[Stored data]
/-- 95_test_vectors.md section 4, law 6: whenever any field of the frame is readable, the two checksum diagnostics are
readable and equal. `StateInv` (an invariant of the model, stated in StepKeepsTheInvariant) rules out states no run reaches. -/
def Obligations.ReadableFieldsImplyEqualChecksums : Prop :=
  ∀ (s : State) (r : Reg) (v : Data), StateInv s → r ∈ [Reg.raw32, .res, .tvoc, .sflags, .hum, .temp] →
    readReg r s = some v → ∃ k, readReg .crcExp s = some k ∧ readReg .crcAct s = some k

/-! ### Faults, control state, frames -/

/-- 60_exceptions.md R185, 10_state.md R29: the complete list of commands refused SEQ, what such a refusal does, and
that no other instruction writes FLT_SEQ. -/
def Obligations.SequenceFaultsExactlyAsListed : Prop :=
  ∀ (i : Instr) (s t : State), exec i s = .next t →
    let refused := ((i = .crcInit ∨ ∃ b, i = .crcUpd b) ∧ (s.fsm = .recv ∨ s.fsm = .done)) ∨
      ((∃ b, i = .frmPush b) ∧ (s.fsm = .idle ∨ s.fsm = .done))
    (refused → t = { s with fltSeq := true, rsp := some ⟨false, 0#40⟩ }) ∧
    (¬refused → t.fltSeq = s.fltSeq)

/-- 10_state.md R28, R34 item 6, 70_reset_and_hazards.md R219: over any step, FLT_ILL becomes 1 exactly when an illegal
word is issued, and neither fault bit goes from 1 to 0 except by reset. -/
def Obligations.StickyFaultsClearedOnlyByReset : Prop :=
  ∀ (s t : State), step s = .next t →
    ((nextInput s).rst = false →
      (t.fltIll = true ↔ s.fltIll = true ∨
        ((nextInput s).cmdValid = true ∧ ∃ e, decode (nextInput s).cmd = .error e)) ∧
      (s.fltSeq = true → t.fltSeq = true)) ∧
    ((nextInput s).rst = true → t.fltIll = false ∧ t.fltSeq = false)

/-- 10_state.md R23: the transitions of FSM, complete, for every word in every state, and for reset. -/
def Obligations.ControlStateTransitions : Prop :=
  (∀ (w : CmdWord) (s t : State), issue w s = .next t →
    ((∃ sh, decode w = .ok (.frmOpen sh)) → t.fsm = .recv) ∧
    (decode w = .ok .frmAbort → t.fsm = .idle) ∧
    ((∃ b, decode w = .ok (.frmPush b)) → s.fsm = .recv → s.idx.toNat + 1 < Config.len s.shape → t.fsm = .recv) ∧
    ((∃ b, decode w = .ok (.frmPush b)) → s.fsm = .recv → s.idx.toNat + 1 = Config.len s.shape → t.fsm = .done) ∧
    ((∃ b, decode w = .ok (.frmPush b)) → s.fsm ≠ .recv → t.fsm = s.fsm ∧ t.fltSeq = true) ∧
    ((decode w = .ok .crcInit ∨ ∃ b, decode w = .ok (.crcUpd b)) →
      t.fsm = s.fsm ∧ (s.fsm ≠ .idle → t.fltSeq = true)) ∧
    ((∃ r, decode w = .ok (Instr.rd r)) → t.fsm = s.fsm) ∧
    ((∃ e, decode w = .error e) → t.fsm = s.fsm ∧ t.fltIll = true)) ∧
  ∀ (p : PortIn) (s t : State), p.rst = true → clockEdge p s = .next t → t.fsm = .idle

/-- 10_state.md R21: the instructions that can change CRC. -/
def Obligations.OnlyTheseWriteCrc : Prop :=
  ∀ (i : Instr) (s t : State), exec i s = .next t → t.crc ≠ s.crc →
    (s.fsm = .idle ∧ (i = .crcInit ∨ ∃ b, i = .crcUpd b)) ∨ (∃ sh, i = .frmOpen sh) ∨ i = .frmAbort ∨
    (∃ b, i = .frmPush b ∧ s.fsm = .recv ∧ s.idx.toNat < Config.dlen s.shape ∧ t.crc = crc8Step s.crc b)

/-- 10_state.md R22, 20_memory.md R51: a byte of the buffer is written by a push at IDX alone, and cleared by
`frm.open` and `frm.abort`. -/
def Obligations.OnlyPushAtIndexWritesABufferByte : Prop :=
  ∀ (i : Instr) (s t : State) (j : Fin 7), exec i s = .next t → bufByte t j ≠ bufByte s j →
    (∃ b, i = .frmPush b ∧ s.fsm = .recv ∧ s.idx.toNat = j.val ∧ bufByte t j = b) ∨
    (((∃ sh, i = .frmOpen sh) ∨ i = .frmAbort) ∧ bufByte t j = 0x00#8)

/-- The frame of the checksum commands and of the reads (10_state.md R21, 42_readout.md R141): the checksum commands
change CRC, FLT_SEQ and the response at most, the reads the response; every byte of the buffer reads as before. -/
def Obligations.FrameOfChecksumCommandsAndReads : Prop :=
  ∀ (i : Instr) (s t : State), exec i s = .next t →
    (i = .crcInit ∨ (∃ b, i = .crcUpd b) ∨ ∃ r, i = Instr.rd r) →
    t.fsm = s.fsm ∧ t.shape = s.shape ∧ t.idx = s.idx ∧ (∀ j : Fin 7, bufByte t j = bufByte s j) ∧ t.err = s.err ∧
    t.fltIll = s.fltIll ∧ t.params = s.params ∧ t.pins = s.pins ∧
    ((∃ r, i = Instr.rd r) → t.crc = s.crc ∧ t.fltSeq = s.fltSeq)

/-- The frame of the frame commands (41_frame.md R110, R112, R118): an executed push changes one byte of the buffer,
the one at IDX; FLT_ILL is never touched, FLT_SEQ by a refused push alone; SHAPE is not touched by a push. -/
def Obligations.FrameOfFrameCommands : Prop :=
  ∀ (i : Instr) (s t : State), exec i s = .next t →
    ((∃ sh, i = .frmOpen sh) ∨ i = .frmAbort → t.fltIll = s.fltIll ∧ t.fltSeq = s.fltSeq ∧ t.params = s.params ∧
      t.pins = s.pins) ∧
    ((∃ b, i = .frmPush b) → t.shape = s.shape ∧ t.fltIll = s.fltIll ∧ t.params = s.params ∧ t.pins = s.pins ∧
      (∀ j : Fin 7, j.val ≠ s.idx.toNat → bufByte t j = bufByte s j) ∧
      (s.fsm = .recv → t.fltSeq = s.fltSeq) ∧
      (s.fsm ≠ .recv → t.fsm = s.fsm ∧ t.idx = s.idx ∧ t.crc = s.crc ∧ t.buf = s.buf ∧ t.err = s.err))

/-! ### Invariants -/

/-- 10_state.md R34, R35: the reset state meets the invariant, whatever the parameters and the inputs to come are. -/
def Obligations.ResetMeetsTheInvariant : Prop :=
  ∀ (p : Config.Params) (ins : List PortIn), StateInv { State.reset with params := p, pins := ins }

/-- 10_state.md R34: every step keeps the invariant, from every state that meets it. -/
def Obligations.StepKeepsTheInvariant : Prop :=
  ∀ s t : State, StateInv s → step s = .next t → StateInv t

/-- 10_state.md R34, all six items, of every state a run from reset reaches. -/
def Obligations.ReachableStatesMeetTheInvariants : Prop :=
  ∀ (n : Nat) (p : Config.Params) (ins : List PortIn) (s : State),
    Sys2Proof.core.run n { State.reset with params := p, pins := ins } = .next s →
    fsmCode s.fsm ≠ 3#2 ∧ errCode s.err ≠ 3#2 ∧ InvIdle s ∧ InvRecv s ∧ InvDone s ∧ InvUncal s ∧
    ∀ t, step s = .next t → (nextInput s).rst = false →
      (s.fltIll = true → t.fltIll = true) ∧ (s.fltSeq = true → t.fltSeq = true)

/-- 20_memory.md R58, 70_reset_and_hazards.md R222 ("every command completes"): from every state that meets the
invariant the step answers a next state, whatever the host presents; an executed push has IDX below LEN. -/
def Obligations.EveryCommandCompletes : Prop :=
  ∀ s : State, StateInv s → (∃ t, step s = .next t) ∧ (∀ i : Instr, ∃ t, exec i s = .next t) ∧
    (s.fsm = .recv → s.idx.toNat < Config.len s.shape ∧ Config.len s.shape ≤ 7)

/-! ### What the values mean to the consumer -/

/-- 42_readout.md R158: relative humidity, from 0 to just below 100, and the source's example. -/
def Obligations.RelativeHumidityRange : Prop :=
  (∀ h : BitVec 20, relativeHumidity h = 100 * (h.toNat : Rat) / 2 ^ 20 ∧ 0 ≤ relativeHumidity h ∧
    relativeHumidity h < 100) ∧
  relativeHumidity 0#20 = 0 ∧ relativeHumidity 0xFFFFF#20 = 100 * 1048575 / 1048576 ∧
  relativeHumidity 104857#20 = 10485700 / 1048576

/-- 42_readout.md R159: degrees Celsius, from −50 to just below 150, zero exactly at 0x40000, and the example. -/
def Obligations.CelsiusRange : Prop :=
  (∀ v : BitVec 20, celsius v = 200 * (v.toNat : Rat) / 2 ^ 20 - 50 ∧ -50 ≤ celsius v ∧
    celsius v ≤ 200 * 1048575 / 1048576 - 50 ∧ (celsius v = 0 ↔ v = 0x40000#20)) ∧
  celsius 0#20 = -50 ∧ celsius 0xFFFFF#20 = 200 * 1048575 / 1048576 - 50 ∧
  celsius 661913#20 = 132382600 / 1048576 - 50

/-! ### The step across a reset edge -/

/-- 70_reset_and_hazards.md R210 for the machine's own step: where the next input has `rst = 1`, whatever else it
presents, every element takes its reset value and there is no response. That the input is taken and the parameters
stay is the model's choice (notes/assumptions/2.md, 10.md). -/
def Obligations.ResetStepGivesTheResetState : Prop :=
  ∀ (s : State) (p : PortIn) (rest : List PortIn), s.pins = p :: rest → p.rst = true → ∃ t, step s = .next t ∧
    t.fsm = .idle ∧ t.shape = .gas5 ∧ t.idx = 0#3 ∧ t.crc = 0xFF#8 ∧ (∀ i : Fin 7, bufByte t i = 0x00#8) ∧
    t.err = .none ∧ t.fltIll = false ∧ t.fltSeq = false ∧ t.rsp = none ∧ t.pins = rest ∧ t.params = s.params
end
--
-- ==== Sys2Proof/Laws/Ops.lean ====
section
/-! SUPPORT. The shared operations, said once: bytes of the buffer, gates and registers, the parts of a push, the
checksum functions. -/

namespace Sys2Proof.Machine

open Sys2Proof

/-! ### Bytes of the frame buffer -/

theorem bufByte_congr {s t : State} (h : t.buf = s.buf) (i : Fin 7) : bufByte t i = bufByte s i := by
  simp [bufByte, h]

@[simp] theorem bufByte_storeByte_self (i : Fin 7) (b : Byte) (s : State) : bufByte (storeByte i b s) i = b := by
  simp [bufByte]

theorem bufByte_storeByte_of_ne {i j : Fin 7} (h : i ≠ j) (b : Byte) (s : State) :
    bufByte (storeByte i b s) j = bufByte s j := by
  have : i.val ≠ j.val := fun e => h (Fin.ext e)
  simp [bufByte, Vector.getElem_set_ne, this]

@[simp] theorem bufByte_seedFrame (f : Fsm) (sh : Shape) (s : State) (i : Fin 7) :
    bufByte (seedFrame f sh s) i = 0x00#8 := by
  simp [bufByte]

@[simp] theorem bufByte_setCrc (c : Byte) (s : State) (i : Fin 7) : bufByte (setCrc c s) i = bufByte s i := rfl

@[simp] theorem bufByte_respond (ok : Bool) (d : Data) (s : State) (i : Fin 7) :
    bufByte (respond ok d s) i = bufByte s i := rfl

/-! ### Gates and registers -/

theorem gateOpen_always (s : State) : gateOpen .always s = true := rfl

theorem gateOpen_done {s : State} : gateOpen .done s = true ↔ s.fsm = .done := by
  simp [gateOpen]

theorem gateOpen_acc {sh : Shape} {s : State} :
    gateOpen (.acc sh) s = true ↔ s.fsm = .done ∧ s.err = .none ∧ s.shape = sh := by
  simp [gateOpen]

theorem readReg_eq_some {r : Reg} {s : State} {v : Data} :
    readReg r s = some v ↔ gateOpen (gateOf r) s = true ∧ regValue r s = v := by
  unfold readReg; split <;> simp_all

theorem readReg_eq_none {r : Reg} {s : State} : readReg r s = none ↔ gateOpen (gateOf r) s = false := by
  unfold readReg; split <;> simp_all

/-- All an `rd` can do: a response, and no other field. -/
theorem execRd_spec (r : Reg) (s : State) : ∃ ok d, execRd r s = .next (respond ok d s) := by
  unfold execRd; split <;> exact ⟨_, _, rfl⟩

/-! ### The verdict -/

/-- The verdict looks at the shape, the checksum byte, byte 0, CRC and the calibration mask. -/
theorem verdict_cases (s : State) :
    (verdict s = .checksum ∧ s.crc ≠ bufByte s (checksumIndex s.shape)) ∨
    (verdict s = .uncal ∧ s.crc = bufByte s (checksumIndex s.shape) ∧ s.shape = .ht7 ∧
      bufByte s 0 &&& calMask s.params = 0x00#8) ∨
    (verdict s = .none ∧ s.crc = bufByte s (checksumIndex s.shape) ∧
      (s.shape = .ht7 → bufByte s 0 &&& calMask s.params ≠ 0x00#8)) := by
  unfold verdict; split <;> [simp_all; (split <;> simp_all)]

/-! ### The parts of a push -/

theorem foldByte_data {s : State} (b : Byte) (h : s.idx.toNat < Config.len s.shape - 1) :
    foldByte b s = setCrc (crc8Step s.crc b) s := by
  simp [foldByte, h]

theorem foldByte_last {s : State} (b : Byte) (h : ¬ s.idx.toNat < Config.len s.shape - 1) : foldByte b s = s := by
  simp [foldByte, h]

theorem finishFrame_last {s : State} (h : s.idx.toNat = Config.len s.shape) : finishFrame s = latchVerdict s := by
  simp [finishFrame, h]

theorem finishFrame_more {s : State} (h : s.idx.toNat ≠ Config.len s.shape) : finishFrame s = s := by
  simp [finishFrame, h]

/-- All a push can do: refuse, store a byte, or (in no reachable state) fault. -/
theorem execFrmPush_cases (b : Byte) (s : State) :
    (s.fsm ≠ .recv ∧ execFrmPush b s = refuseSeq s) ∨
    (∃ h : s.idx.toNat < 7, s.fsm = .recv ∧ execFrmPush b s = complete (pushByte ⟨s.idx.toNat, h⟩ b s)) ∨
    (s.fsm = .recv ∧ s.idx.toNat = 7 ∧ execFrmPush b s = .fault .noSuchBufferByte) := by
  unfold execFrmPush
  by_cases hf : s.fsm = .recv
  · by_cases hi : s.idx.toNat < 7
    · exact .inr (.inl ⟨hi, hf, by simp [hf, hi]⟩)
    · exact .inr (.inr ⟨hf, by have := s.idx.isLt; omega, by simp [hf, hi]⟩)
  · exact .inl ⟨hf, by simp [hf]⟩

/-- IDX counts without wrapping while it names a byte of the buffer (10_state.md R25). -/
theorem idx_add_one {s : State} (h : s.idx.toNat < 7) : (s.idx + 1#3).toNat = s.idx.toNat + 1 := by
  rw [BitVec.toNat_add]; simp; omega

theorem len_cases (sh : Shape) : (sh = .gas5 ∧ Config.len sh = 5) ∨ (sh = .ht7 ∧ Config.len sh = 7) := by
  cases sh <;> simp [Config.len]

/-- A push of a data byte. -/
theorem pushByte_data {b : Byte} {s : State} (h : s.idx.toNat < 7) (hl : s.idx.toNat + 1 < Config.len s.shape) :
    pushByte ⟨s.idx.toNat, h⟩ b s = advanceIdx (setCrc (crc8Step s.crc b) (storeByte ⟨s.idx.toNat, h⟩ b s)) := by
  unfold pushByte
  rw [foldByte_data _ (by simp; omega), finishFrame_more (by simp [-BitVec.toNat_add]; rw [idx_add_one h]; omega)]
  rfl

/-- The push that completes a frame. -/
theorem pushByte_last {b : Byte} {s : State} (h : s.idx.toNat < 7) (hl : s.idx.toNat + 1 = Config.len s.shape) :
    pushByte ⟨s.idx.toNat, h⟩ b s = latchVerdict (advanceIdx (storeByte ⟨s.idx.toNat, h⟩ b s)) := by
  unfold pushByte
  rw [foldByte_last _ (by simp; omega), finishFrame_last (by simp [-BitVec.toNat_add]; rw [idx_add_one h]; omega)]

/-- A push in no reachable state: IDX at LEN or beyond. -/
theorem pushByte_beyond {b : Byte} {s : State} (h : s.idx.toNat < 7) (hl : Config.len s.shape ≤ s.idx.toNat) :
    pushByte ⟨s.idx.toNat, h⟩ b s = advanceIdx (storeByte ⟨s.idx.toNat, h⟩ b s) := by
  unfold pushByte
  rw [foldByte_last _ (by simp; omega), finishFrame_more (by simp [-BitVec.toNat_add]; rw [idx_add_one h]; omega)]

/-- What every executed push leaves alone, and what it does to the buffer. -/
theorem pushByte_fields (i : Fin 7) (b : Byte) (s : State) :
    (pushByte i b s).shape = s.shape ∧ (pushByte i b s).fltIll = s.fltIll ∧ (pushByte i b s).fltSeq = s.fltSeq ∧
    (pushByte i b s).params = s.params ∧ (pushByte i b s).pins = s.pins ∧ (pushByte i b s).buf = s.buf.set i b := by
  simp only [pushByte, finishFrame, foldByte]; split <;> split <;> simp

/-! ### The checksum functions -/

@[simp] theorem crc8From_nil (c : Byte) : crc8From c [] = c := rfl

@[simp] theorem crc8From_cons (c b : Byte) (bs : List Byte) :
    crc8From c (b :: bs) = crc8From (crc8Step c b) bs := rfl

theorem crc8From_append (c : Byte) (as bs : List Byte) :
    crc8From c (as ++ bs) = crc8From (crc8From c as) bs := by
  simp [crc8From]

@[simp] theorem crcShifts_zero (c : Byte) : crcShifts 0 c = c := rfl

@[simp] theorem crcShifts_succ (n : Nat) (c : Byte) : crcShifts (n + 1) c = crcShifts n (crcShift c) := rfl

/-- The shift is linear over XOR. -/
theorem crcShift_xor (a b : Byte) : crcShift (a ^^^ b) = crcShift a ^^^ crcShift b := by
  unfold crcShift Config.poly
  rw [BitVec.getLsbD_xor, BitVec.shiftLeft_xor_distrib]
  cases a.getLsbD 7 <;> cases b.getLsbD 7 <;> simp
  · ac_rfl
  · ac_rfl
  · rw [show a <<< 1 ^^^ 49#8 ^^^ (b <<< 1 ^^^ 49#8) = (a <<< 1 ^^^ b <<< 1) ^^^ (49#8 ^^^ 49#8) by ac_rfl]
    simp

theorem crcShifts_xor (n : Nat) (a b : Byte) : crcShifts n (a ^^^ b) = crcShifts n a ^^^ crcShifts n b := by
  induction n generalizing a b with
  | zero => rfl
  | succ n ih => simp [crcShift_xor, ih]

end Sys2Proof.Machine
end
---
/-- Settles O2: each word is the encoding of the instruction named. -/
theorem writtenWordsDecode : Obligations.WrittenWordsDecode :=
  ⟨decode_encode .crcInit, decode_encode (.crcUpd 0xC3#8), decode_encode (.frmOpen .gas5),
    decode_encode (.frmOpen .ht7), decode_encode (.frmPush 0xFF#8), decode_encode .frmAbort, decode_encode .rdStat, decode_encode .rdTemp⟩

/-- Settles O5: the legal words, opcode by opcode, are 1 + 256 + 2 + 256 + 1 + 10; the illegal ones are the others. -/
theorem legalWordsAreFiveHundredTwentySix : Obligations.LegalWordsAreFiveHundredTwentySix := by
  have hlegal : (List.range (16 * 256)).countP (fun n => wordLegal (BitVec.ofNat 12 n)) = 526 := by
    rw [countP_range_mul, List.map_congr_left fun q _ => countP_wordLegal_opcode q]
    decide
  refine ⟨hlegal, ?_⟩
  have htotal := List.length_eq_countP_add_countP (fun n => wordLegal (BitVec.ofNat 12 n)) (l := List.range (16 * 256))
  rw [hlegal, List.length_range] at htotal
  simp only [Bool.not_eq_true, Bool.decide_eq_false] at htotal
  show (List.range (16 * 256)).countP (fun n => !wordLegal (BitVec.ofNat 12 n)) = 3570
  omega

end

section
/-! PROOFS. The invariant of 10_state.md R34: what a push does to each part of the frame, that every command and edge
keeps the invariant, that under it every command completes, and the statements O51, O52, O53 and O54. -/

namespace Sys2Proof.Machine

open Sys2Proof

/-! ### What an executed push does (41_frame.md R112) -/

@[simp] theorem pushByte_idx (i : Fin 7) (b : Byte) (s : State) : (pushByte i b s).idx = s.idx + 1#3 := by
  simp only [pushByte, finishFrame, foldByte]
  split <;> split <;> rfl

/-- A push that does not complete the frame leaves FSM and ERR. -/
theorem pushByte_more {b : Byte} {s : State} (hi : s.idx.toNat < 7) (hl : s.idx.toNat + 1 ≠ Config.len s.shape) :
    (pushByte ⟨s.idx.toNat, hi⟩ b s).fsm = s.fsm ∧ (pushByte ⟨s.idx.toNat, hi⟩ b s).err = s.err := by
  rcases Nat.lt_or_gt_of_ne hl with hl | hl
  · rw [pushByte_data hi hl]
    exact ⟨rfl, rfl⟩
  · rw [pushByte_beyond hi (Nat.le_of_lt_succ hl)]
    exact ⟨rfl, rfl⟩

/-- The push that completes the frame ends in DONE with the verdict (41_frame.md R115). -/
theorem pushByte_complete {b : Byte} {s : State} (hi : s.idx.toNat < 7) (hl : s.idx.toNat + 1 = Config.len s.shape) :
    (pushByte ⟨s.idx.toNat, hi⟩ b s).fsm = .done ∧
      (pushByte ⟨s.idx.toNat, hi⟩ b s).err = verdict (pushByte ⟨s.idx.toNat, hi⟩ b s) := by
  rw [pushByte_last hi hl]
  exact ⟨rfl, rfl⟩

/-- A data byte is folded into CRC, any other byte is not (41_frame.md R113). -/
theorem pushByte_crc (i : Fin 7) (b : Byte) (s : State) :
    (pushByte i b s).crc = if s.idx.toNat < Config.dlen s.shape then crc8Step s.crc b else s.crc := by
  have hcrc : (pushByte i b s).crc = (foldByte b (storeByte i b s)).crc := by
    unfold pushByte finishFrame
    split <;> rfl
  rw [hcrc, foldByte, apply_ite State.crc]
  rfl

ACTION ITEM
Both the line containing "theorem crc8From_append (c" and the line containing "theorem crcShifts_xor (n" belong in the answer. Print them and every line above that falls between them exactly, and no others.

OUTPUT
theorem crc8From_append (c : Byte) (as bs : List Byte) :
    crc8From c (as ++ bs) = crc8From (crc8From c as) bs := by
  simp [crc8From]

@[simp] theorem crcShifts_zero (c : Byte) : crcShifts 0 c = c := rfl

@[simp] theorem crcShifts_succ (n : Nat) (c : Byte) : crcShifts (n + 1) c = crcShifts n (crcShift c) := rfl

/-- The shift is linear over XOR. -/
theorem crcShift_xor (a b : Byte) : crcShift (a ^^^ b) = crcShift a ^^^ crcShift b := by
  unfold crcShift Config.poly
  rw [BitVec.getLsbD_xor, BitVec.shiftLeft_xor_distrib]
  cases a.getLsbD 7 <;> cases b.getLsbD 7 <;> simp
  · ac_rfl
  · ac_rfl
  · rw [show a <<< 1 ^^^ 49#8 ^^^ (b <<< 1 ^^^ 49#8) = (a <<< 1 ^^^ b <<< 1) ^^^ (49#8 ^^^ 49#8) by ac_rfl]
    simp

theorem crcShifts_xor (n : Nat) (a b : Byte) : crcShifts n (a ^^^ b) = crcShifts n a ^^^ crcShifts n b := by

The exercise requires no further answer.